When manually annotating posts that contained hashtags, we found that the use of hashtags can be categorized into 3 major groups: (1) hashtags with controlled substance drug names and other illicit drug names, (2) slang or other codewords used in the Instagram user community for specific controlled substances and substance use behavior, and (3) other keywords and codewords describing selling and other promotional behavior (eg, shipping and selling). Examples for each of these categories are provided below:

  • Drug name: Generic or brand name of a drug in a hashtag (eg, #xanax, #oxycodone, #oxycontin, #LSD, #MDMA)

  • Codewords: Codewords for controlled substances, including (1) misspelled drug name, for example, “#zanax”, (2) extended drug name, for example, “#mdmaforsale”, “#2mgxanax”, and (3) street name of drug, for example, “#whitebar”

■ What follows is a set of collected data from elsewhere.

/-- The commands without operands. -/
theorem fixed_call (p : Params) (c : Cfg) :
    ∀ x ∈ [(Instr.wake, wakeByte), (.set4bit, set4bitByte), (.displayOn, displayOnByte),
           (.clearDisplay, clearDisplayByte), (.entryModeLeft, entryModeLeftByte), (.returnHome, returnHomeByte)],
      Runs true p c (.call x.1) (frameEvents p c.addr .instruction x.2) := by
  intro x hx
  simp only [List.mem_cons, List.not_mem_nil, or_false] at hx
  rcases hx with rfl | rfl | rfl | rfl | rfl | rfl <;>
    exact frame_call p c _ _ _ fun s hs => by
      simp [exec, execWake, execSet4bit, execDisplayOn, execClearDisplay, execEntryModeLeft, execReturnHome, exec_inOp hs]

theorem writeCmd_call (p : Params) (c : Cfg) (b : Byte) (m : RegSel) :
    Runs true p c (.call (.writeCmd b m)) (frameEvents p c.addr m b) :=
  frame_call p c _ _ _ fun s hs => by
    obtain ⟨q, hq⟩ := Option.isSome_iff_exists.mp hs
    simp [exec, execWriteCmd, hq]

/-- A string's data frames as calls (20_memory R77). -/
def dataCalls (p : Params) (addr : BitVec 7) (str : Str) : List (Stmt × List Event) :=
  str.map (fun b => (.call (.data b), frameEvents p addr .data b))

theorem dataCalls_call (p : Params) (c : Cfg) (str : Str) : ∀ x ∈ dataCalls p c.addr str, Runs true p c x.1 x.2 := by
  intro x hx
  obtain ⟨b, -, rfl⟩ := List.mem_map.mp hx
  exact data_call p c b

theorem dataCalls_calls (p : Params) (addr : BitVec 7) (str : Str) :
    (dataCalls p addr str).map (fun x => x.1) = str.map (fun b => Stmt.call (.data b)) := by
  simp [dataCalls]

theorem dataCalls_events (p : Params) (addr : BitVec 7) (str : Str) :
    ((dataCalls p addr str).map (fun x => x.2)).flatten = streamEvents p addr (dataStream str) := by
  simp [dataCalls, streamEvents_flatten, dataStream, Function.comp_def]

/-! ### Cursor, raw strings, lines -/

/-- `cursorCheck` passes on a line of the geometry whose address fits (41_display_controller R168). -/
theorem cursorCheck_reaches {c : Cfg} {line col a : Nat} (h : c.reaches line col a) :
    cursorCheck c.lines line col = .pass (BitVec.ofNat 7 a) := by
  obtain ⟨h1, h2, ha, hle⟩ := h
  have : ¬ (line < 1 ∨ c.lines < line) := by omega
  have h3 : ¬ 127 < a := by omega
  unfold cursorCheck
  rw [if_neg this]
  simp [ha, h3]

theorem cursorCheck_badLine {c : Cfg} {line : Nat} (col : Nat) (h : c.badLine line) :
    cursorCheck c.lines line col = .raise .invalidLineError := by
  unfold cursorCheck
  exact if_pos h

theorem posCursor_call (p : Params) (c : Cfg) {line col : Nat} {a : BitVec 7}
    (h : cursorCheck c.lines line col = .pass a) :
    Runs true p c (.call (.posCursor line col)) (frameEvents p c.addr .instruction (setDdramByte a)) := by
  have := expand true p c (.posCursor line col) [(.call (.setDdram a), frameEvents p c.addr .instruction (setDdramByte a))]
    (fun s _ hc hs => by
      obtain ⟨q, hq⟩ := Option.isSome_iff_exists.mp hs
      simp [exec, execPosCursor, hq, withCfg, hc, h])
    (by simpa using setDdram_call p c a)
  simpa using this

/-- The command stream of a raw string written at DDRAM address `a` (30_encoding R120). -/
def rawStream (a : BitVec 7) (str : Str) : List (RegSel × Byte) := (.instruction, setDdramByte a) :: dataStream str

/-- The calls of a raw string (41_display_controller R169). -/
def rawCalls (p : Params) (addr : BitVec 7) (line pos : Nat) (a : BitVec 7) (str : Str) : List (Stmt × List Event) :=
  (.call (.posCursor line pos), frameEvents p addr .instruction (setDdramByte a)) :: dataCalls p addr str

theorem rawCalls_call (p : Params) (c : Cfg) {line pos : Nat} {a : BitVec 7} (str : Str)
    (h : cursorCheck c.lines line pos = .pass a) : ∀ x ∈ rawCalls p c.addr line pos a str, Runs true p c x.1 x.2 := by
  intro x hx
  rcases List.mem_cons.mp hx with rfl | hx
  · exact posCursor_call p c h
  · exact dataCalls_call p c str x hx

theorem rawCalls_events (p : Params) (addr : BitVec 7) (line pos : Nat) (a : BitVec 7) (str : Str) :
    ((rawCalls p addr line pos a str).map (fun x => x.2)).flatten = streamEvents p addr (rawStream a str) := by
  simp only [rawCalls, List.map_cons, List.flatten_cons, dataCalls_events]
  rfl

theorem rawCalls_calls (p : Params) (addr : BitVec 7) (line pos : Nat) (a : BitVec 7) (str : Str) :
    (rawCalls p addr line pos a str).map (fun x => x.1)
      = .call (.posCursor line pos) :: str.map (fun b => .call (.data b)) := by
  simp only [rawCalls, List.map_cons, dataCalls_calls]

/-- What `writeRawBody` pushes when its check passes. -/
theorem writeRawBody_pass {s : State} {c : Cfg} {line pos : Nat} {a : BitVec 7} (str : Str) (hc : s.cfg = some c)
    (h : cursorCheck c.lines line pos = .pass a) :
    writeRawBody str line pos s = .next (s.push (.call (.posCursor line pos) :: str.map (fun b => .call (.data b)))) := by
  simp [writeRawBody, withCfg, hc, h]

theorem writeRaw_call (p : Params) (c : Cfg) {line pos : Nat} {a : BitVec 7} (str : Str)
    (h : cursorCheck c.lines line pos = .pass a) :
    Runs true p c (.call (.writeRaw str line pos)) (streamEvents p c.addr (rawStream a str)) := by
  have := expand true p c (.writeRaw str line pos) _
    (fun s _ hc hs => by
      obtain ⟨q, hq⟩ := Option.isSome_iff_exists.mp hs
      rw [rawCalls_calls p c.addr line pos a str]
      simp [exec, execWriteRaw, hq, writeRawBody_pass str hc h])
    (rawCalls_call p c str h)
  rwa [rawCalls_events] at this

/-- RENDER_LINE sends a line of N bytes, whatever the string (44_render_policy R248). -/
theorem renderLine_call (p : Params) (c : Cfg) {line : Nat} {a : BitVec 7} (str : Str)
    (h : cursorCheck c.lines line 0 = .pass a) :
    Runs true p c (.call (.renderLine str line))
      (streamEvents p c.addr (rawStream a (padArms (shownPart str c.lineLength) c.lineLength [space] .left))) := by
  have := expand true p c (.renderLine str line) _
    (fun s _ hc hs => by
      rw [rawCalls_calls p c.addr line 0 a (padArms (shownPart str c.lineLength) c.lineLength [space] .left)]
      simp [exec, execRenderLine, exec_inOp hs, renderBody, withCfg, hc, writeRawBody_pass _ hc h])
    (rawCalls_call p c _ h)
  rwa [rawCalls_events] at this

/-- A string that fits is shown whole (44_render_policy R248). -/
@[simp] theorem shownPart_fits {str : Str} {n : Nat} (h : str.length ≤ n) : shownPart str n = str := if_pos h

/-- What is shown fits. -/
theorem shownPart_length (str : Str) (n : Nat) : (shownPart str n).length ≤ n := by
  unfold shownPart
  split
  · assumption
  · exact List.length_take_le _ _

/-- A string that fits is padded to the width (42_text_layout R192, R194). -/
theorem padStr_fits {str : Str} {n : Nat} (a : Align) (h : str.length ≤ n) :
    padStr str n [space] a = .ok (padArms str n [space] a) := by
  have : ¬ n < str.length := by omega
  simp [padStr, this]

/-! ### Host operations -/

/-- The premises under which a host operation's statements run to its end. -/
structure State.Quiet (c : Cfg) (s : State) : Prop where
  cfg : s.cfg = some c
  lock : s.lock = none
  tx : s.tx = none
  undisturbed : s.undisturbed

/-- A host operation that starts in `s` and is a list of statements runs to its result: its events, its result, MODE IDLE,
and, where it is INIT, the other requesters told (60_exceptions R291). -/
theorem op_ends (c : Cfg) (op : Instr) (st : Status) (v : Value) (l : List (Stmt × List Event)) (s : State)
    (hl : ∀ x ∈ l, Runs true s.par c x.1 x.2) (h : s.Quiet c) (hok : s.answersOk (busWrites (l.map (fun x => x.2)).flatten)) :
    Reaches ((s.startOp op (.done st v)).push (l.map (fun x => x.1)))
      { s.afterOp (l.map (fun x => x.2)).flatten (busWrites (l.map (fun x => x.2)).flatten) (.ok st v) with
        mode := .idle
        seq := none
        parked := if isInitOp op then s.parked.map (Requester.afterInit true) else s.parked } := by
  have h1 := runs_calls true s.par c (counted l) (fun x hx => (counted_mem hl x hx).1)
    ((s.startOp op (.done st v)).push (l.map (fun x => x.1)))
    { op := op, pos := 0, todo := l.map (fun x => x.1), ret := .done st v, val := .none } []
    rfl (by simp [State.startOp]) (by simp [counted_calls]) h.cfg (by rw [counted_writes]; exact hok) h.undisturbed
    (fun _ => ⟨h.lock, h.tx⟩)
  rw [counted_events, counted_writes] at h1
  refine h1.trans (Reaches.head ?_ (Reaches.refl _))
  obtain ⟨hu1, hu2⟩ := h.undisturbed
  rw [step_end (s := State.ran _ _ [] ((s.startOp op (.done st v)).push _))
    (q := { op := op, pos := 0 + (l.map (fun x => x.2)).flatten.length, todo := [], ret := .done st v, val := .none })
    (st := st) (v := v) (by simp [State.ran, State.startOp]) rfl rfl ⟨hu1, hu2⟩]
  obtain ⟨par, cfg, mode, win, rot, cancel, tx, lock, seq, status, trace, results, port, bus, draws, cur, parked, turns⟩ := s
  obtain ⟨-, hlk, htx, -⟩ := h
  simp only at hlk htx
  subst hlk htx
  by_cases hop : isInitOp op <;>
    simp [State.finish, State.tellOthers, State.inInit, hop, State.ran, State.push, State.startOp, State.closeOp,
      State.releaseLock, State.report, State.afterOp, State.emitted, phases_none]

/-- And at its first failing write it ends with `TransportError` (60_exceptions R280). -/
theorem op_breaks (c : Cfg) (op : Instr) (ret : Ret) (l : List (Stmt × List Event)) (s : State)
    (hl : ∀ x ∈ l, Runs true s.par c x.1 x.2) (h : s.Quiet c) {k : Nat}
    (hk : k < busWrites (l.map (fun x => x.2)).flatten) (hb : s.failsAt k) :
    Reaches ((s.startOp op ret).push (l.map (fun x => x.1)))
      { s.afterOp (cutAt k (l.map (fun x => x.2)).flatten) (k + 1) (.err .transportError) with
        mode := if isInitOp op then .uninit else .idle
        seq := none
        parked := if isInitOp op then s.parked.map (Requester.afterInit false) else s.parked } := by
  have h1 := breaks_calls true s.par c (counted l) (counted_mem hl)
    ((s.startOp op ret).push (l.map (fun x => x.1)))
    { op := op, pos := 0, todo := l.map (fun x => x.1), ret := ret, val := .none } [] k
    rfl (by simp [State.startOp]) (by simp [counted_calls]) h.cfg h.undisturbed (.inr ⟨h.lock, h.tx⟩)
    (fun _ => ⟨h.lock, h.tx⟩) (by rw [counted_events]; exact hk) hb
  rw [counted_events] at h1
  have h2 : ((s.startOp op ret).push (l.map (fun x => x.1))).failedOp .transportError
      (cutAt k (l.map (fun x => x.2)).flatten) (k + 1) =
      { s.afterOp (cutAt k (l.map (fun x => x.2)).flatten) (k + 1) (.err .transportError) with
        mode := if isInitOp op then .uninit else .idle
        seq := none
        parked := if isInitOp op then s.parked.map (Requester.afterInit false) else s.parked } := by
    obtain ⟨par, cfg, mode, win, rot, cancel, tx, lock, seq, status, trace, results, port, bus, draws, cur, parked, turns⟩ := s
    obtain ⟨-, hlk, htx, -⟩ := h
    simp only at hlk htx
    subst hlk htx
    by_cases hop : isInitOp op <;>
      simp [State.failedOp, State.inInit, hop, State.push, State.startOp, State.afterOp, State.emitted]
  rwa [h2] at h1

/-- An operation, INIT apart, that first changes `s` to `t` and then runs a list of statements. -/
theorem op_performs {c : Cfg} {i op : Instr} {s t : State} {st : Status} {v : Value} (l : List (Stmt × List Event))
    (hl : ∀ x ∈ l, Runs true t.par c x.1 x.2) (ht : t.Quiet c) (hm : t.mode = .idle) (hq : t.seq = none)
    (hbus : s.bus = t.bus) (hi : isInitOp op = false)
    (he : exec i s = .next ((t.startOp op (.done st v)).push (l.map (fun x => x.1)))) :
    Performs i s t t (l.map (fun x => x.2)).flatten (.ok st v) := by
  constructor
  · intro hok
    refine ⟨_, he, ?_⟩
    have := op_ends c op st v l t hl ht (by simpa [State.answersOk, hbus] using hok)
    rw [hi] at this
    simpa [State.afterOp, State.emitted, hm, hq] using this
  · intro k hk hb
    refine ⟨_, he, ?_⟩
    have := op_breaks c op (.done st v) l t hl ht hk (by simpa [State.failsAt, hbus] using hb)
    rw [hi] at this
    simpa [State.afterOp, State.emitted, hm, hq] using this

theorem State.Ready.quiet {c : Cfg} {s : State} (h : s.Ready c) : s.Quiet c := ⟨h.cfg, h.lock, h.tx, h.undisturbed⟩

/-! ### From calls to statements -/

theorem setTodo_self {s : State} {q : Seq} (hq : s.seq = some q) (l : List Stmt) :
    (s.setTodo l).setTodo q.todo = s := by
  obtain ⟨par, cfg, mode, win, rot, cancel, tx, lock, seq, status, trace, results, port, bus, draws, cur, parked, turns⟩ := s
  simp only at hq
  subst hq
  rfl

  • Keywords related to sale or shipping, for example, “#forsale”, “#shipping”, etc

When assessing posts with descriptive text describing actions or behaviors of drug dealers, we were able to classify posts into 2 additional categories: (1) drug sale promoting language, for example, “interested in placing order without prescription”, “order now for quick delivery” and (2) contact information of purported drug seller. On the basis of these 2 categories, Instagram drug dealers appear to clearly indicate in their descriptive text of their posts an offer for sale and also provide other users with information on how to contact the seller. Contact information generally included an email address, phone number, or user account information about a communication-based application or mobile app. Among posts containing communication applications or apps, Wickr (445/1228, 36.23%), Telegram (245/1228, 19.95%), Kik app (225/1228, 18.32%), and WhatsApp (188/1228, 15.30%) were utilized. In some cases, a drug seller might also include descriptive text in the post referring to their account profile to reference contact information instead of providing it in the text of the post.

From the 1228 detected posts we analyzed, 232 of these posts explicitly included an offer for sale and offer to buy by the users. In this case, there was an Instagram post or comments within a post from a user offering to sell drug(s) (with contact information) and a comment from another user that asked for more information or offered to buy the drug.

Manual Image Annotation of Drug Dealer Posts

In addition to text analysis, we also collected a total of 260 pictures from the 1228 posts analyzed. These images were manually annotated to determine if they were related to controlled substances or illicit drugs (primarily coded for whether they included a picture of a controlled substance or suspected illicit drug product) or if they were unrelated images. A total of 252 images (252/260, 96.9%) included pictures or images of different types of drugs that can be categorized into 5 different categories.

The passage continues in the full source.